GOAL OF THE EXERCISE:
What is needed here is an exact repetition of the records below, beginning at the line that has "unfold execL2Read" and stopping after the line that has "(execTblEvqPop a0 a1) := by".

INPUT MATERIAL:
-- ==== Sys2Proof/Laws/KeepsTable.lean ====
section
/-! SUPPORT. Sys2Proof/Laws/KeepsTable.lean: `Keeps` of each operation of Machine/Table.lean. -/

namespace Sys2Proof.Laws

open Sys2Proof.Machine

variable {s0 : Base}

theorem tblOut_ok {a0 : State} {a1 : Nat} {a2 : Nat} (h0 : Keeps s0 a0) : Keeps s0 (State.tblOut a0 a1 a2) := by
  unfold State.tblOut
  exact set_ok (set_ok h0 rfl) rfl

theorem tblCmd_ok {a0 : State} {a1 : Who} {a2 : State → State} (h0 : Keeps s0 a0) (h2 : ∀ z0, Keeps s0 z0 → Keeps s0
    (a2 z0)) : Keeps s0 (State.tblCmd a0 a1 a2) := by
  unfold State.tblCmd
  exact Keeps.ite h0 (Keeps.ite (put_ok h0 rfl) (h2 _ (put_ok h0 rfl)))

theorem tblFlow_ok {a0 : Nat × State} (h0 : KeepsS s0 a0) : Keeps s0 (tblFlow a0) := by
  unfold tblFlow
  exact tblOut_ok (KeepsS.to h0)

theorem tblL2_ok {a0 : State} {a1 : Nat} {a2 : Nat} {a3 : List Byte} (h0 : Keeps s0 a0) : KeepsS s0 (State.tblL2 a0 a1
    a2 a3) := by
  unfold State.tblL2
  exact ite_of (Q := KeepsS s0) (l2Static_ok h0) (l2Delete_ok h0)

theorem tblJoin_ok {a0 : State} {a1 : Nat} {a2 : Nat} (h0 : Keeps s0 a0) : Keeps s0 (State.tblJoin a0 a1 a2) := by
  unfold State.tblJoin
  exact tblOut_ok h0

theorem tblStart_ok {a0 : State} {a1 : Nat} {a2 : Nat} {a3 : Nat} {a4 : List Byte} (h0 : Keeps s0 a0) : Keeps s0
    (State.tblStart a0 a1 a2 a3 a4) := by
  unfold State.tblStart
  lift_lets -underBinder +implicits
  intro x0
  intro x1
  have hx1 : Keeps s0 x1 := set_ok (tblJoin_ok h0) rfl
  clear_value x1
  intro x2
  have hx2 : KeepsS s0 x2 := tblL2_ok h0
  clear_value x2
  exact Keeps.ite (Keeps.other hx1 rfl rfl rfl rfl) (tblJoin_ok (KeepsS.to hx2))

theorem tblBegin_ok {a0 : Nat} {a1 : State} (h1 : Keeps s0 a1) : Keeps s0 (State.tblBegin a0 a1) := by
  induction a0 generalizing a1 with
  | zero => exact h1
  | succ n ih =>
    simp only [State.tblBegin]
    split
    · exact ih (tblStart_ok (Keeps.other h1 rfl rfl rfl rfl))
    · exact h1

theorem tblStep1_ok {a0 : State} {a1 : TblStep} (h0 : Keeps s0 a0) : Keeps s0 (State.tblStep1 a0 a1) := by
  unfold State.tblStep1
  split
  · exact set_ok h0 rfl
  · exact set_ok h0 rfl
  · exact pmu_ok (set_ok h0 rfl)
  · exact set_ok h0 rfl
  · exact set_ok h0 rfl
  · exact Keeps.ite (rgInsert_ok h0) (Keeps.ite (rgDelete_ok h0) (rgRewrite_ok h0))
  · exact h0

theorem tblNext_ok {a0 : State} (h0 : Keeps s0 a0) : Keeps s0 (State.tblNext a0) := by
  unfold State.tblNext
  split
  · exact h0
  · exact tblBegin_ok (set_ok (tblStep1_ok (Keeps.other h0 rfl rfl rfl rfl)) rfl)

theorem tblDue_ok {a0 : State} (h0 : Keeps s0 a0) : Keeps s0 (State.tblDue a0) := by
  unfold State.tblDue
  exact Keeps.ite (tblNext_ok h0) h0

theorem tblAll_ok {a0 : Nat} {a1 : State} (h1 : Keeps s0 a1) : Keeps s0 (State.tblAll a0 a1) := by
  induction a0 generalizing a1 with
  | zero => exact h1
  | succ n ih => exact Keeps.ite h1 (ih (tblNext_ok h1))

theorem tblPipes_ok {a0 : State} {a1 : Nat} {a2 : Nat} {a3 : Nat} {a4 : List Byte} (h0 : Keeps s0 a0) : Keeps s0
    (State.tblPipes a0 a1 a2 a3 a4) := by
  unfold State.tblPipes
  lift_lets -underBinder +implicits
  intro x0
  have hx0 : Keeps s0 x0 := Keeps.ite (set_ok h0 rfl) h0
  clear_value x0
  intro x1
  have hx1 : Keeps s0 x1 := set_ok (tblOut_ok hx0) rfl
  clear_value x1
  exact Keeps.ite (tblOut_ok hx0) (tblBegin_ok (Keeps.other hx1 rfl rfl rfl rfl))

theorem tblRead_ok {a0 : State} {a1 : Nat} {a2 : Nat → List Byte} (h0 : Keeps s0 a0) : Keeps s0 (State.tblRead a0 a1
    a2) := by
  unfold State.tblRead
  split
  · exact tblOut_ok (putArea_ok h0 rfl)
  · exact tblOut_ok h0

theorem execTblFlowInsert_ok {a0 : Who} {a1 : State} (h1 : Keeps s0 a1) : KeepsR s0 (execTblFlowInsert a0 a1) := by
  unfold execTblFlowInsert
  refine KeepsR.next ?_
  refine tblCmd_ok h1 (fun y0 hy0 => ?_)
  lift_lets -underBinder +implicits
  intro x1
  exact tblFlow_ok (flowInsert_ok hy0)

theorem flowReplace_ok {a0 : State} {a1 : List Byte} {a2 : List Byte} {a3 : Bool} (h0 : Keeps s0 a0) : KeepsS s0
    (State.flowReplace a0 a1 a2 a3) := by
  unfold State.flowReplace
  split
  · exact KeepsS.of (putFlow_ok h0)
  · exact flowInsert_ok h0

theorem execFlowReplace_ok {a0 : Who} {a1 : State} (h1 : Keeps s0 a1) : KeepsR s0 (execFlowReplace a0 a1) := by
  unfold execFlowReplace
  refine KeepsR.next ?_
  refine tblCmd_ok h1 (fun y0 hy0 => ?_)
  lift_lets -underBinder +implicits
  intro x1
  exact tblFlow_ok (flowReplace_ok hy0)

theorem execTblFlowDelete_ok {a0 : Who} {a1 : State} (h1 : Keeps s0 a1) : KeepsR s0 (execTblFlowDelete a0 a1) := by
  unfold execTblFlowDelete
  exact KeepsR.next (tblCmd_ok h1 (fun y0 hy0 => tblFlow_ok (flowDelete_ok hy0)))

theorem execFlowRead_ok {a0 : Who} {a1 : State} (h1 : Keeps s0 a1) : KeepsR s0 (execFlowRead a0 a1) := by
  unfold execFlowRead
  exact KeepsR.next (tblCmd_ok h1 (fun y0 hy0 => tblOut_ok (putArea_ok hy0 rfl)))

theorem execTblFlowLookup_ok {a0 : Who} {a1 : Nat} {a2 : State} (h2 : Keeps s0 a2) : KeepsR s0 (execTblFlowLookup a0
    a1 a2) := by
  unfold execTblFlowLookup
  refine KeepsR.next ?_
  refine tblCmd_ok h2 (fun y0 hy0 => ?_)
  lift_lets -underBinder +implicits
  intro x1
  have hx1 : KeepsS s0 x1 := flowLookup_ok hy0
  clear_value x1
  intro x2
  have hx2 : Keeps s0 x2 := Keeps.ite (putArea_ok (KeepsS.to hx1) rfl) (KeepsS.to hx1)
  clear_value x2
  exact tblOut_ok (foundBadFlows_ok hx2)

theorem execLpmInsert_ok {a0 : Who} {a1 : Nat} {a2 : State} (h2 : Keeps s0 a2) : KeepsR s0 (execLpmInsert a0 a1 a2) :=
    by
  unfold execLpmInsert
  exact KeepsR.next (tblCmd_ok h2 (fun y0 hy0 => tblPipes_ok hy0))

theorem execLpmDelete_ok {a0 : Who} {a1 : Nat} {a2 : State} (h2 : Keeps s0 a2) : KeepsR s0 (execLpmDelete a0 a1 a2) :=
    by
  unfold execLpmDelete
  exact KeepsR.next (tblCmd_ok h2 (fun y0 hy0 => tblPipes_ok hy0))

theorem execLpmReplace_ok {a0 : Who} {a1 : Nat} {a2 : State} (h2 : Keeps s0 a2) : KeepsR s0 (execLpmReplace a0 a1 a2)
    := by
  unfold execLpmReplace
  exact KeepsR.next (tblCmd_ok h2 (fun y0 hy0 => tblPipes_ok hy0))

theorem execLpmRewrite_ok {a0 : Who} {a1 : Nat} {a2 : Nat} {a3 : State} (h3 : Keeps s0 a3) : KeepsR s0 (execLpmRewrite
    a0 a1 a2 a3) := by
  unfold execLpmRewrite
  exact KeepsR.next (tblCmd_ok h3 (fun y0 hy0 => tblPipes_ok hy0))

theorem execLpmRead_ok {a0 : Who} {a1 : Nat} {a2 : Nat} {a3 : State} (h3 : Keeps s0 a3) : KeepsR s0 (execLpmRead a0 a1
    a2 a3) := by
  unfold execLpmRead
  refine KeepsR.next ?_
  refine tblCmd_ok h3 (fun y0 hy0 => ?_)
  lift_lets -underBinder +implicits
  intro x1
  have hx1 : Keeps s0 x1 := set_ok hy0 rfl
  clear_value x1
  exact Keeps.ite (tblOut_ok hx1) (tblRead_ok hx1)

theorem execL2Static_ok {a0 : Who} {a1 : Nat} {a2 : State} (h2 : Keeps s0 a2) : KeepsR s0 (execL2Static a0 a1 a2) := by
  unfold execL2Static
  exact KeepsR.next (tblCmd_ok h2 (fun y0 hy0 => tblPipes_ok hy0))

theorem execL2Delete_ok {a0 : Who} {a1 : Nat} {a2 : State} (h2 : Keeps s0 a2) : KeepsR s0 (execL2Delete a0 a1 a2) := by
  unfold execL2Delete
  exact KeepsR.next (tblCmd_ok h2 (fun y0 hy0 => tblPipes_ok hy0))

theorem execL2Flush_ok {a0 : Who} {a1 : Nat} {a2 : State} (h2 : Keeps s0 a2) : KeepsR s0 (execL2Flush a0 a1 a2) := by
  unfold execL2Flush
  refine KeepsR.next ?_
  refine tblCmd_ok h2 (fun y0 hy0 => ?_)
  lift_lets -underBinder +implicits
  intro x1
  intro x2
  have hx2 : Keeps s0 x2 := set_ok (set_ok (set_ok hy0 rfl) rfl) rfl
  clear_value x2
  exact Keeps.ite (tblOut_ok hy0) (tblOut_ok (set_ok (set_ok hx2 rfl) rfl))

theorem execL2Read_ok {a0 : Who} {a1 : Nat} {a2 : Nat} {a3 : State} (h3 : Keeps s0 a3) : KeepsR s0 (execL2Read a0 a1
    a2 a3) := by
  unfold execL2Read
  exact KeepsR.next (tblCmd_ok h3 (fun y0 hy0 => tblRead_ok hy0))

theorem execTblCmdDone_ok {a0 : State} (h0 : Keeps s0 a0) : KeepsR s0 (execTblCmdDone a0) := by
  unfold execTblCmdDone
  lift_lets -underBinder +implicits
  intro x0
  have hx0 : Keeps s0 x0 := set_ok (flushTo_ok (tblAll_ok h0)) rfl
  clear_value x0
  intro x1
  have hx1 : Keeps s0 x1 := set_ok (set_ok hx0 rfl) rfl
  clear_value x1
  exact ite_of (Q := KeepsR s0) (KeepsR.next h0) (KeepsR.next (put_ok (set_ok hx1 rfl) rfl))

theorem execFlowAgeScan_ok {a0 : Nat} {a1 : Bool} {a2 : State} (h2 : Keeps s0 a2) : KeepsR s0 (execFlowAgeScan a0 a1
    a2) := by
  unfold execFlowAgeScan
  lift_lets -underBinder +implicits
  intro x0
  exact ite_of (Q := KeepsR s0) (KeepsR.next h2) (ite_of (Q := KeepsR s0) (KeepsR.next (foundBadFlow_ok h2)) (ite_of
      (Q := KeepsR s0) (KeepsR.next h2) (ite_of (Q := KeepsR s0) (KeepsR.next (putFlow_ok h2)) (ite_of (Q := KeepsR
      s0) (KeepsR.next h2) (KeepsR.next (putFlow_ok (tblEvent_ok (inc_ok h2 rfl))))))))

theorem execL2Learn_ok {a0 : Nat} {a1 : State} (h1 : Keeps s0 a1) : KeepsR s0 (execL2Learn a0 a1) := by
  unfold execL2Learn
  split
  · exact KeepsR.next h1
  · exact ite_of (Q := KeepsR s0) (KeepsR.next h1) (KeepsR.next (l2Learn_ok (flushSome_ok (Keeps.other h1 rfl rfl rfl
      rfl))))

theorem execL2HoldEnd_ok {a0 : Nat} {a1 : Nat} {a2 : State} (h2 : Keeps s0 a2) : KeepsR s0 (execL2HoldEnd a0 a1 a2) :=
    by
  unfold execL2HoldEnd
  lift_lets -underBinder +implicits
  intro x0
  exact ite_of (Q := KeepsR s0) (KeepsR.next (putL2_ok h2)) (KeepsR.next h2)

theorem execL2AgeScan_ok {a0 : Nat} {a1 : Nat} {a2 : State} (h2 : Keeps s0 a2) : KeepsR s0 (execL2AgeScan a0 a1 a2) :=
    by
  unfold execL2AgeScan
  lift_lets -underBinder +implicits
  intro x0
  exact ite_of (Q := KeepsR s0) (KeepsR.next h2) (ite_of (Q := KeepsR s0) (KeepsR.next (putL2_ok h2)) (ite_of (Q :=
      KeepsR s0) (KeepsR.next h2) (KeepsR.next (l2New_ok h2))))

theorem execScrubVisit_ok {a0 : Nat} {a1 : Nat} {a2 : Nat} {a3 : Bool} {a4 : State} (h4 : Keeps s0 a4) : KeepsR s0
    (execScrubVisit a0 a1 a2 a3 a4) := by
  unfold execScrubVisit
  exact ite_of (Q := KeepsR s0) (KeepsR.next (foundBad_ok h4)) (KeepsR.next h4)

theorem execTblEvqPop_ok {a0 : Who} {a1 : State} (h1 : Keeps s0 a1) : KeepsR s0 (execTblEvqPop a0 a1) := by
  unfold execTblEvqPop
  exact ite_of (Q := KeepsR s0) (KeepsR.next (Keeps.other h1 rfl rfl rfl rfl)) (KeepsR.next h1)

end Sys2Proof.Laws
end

ANSWER SECTION:
  unfold execL2Read
  exact KeepsR.next (tblCmd_ok h3 (fun y0 hy0 => tblRead_ok hy0))

theorem execTblCmdDone_ok {a0 : State} (h0 : Keeps s0 a0) : KeepsR s0 (execTblCmdDone a0) := by
  unfold execTblCmdDone
  lift_lets -underBinder +implicits
  intro x0
  have hx0 : Keeps s0 x0 := set_ok (flushTo_ok (tblAll_ok h0)) rfl
  clear_value x0
  intro x1
  have hx1 : Keeps s0 x1 := set_ok (set_ok hx0 rfl) rfl
  clear_value x1
  exact ite_of (Q := KeepsR s0) (KeepsR.next h0) (KeepsR.next (put_ok (set_ok hx1 rfl) rfl))

theorem execFlowAgeScan_ok {a0 : Nat} {a1 : Bool} {a2 : State} (h2 : Keeps s0 a2) : KeepsR s0 (execFlowAgeScan a0 a1
    a2) := by
  unfold execFlowAgeScan
  lift_lets -underBinder +implicits
  intro x0
  exact ite_of (Q := KeepsR s0) (KeepsR.next h2) (ite_of (Q := KeepsR s0) (KeepsR.next (foundBadFlow_ok h2)) (ite_of
      (Q := KeepsR s0) (KeepsR.next h2) (ite_of (Q := KeepsR s0) (KeepsR.next (putFlow_ok h2)) (ite_of (Q := KeepsR
      s0) (KeepsR.next h2) (KeepsR.next (putFlow_ok (tblEvent_ok (inc_ok h2 rfl))))))))

theorem execL2Learn_ok {a0 : Nat} {a1 : State} (h1 : Keeps s0 a1) : KeepsR s0 (execL2Learn a0 a1) := by
  unfold execL2Learn
  split
  · exact KeepsR.next h1
  · exact ite_of (Q := KeepsR s0) (KeepsR.next h1) (KeepsR.next (l2Learn_ok (flushSome_ok (Keeps.other h1 rfl rfl rfl
      rfl))))

theorem execL2HoldEnd_ok {a0 : Nat} {a1 : Nat} {a2 : State} (h2 : Keeps s0 a2) : KeepsR s0 (execL2HoldEnd a0 a1 a2) :=
    by
  unfold execL2HoldEnd
  lift_lets -underBinder +implicits
  intro x0
  exact ite_of (Q := KeepsR s0) (KeepsR.next (putL2_ok h2)) (KeepsR.next h2)

theorem execL2AgeScan_ok {a0 : Nat} {a1 : Nat} {a2 : State} (h2 : Keeps s0 a2) : KeepsR s0 (execL2AgeScan a0 a1 a2) :=
    by
  unfold execL2AgeScan
  lift_lets -underBinder +implicits
  intro x0
  exact ite_of (Q := KeepsR s0) (KeepsR.next h2) (ite_of (Q := KeepsR s0) (KeepsR.next (putL2_ok h2)) (ite_of (Q :=
      KeepsR s0) (KeepsR.next h2) (KeepsR.next (l2New_ok h2))))

theorem execScrubVisit_ok {a0 : Nat} {a1 : Nat} {a2 : Nat} {a3 : Bool} {a4 : State} (h4 : Keeps s0 a4) : KeepsR s0
    (execScrubVisit a0 a1 a2 a3 a4) := by
  unfold execScrubVisit
  exact ite_of (Q := KeepsR s0) (KeepsR.next (foundBad_ok h4)) (KeepsR.next h4)

theorem execTblEvqPop_ok {a0 : Who} {a1 : State} (h1 : Keeps s0 a1) : KeepsR s0 (execTblEvqPop a0 a1) := by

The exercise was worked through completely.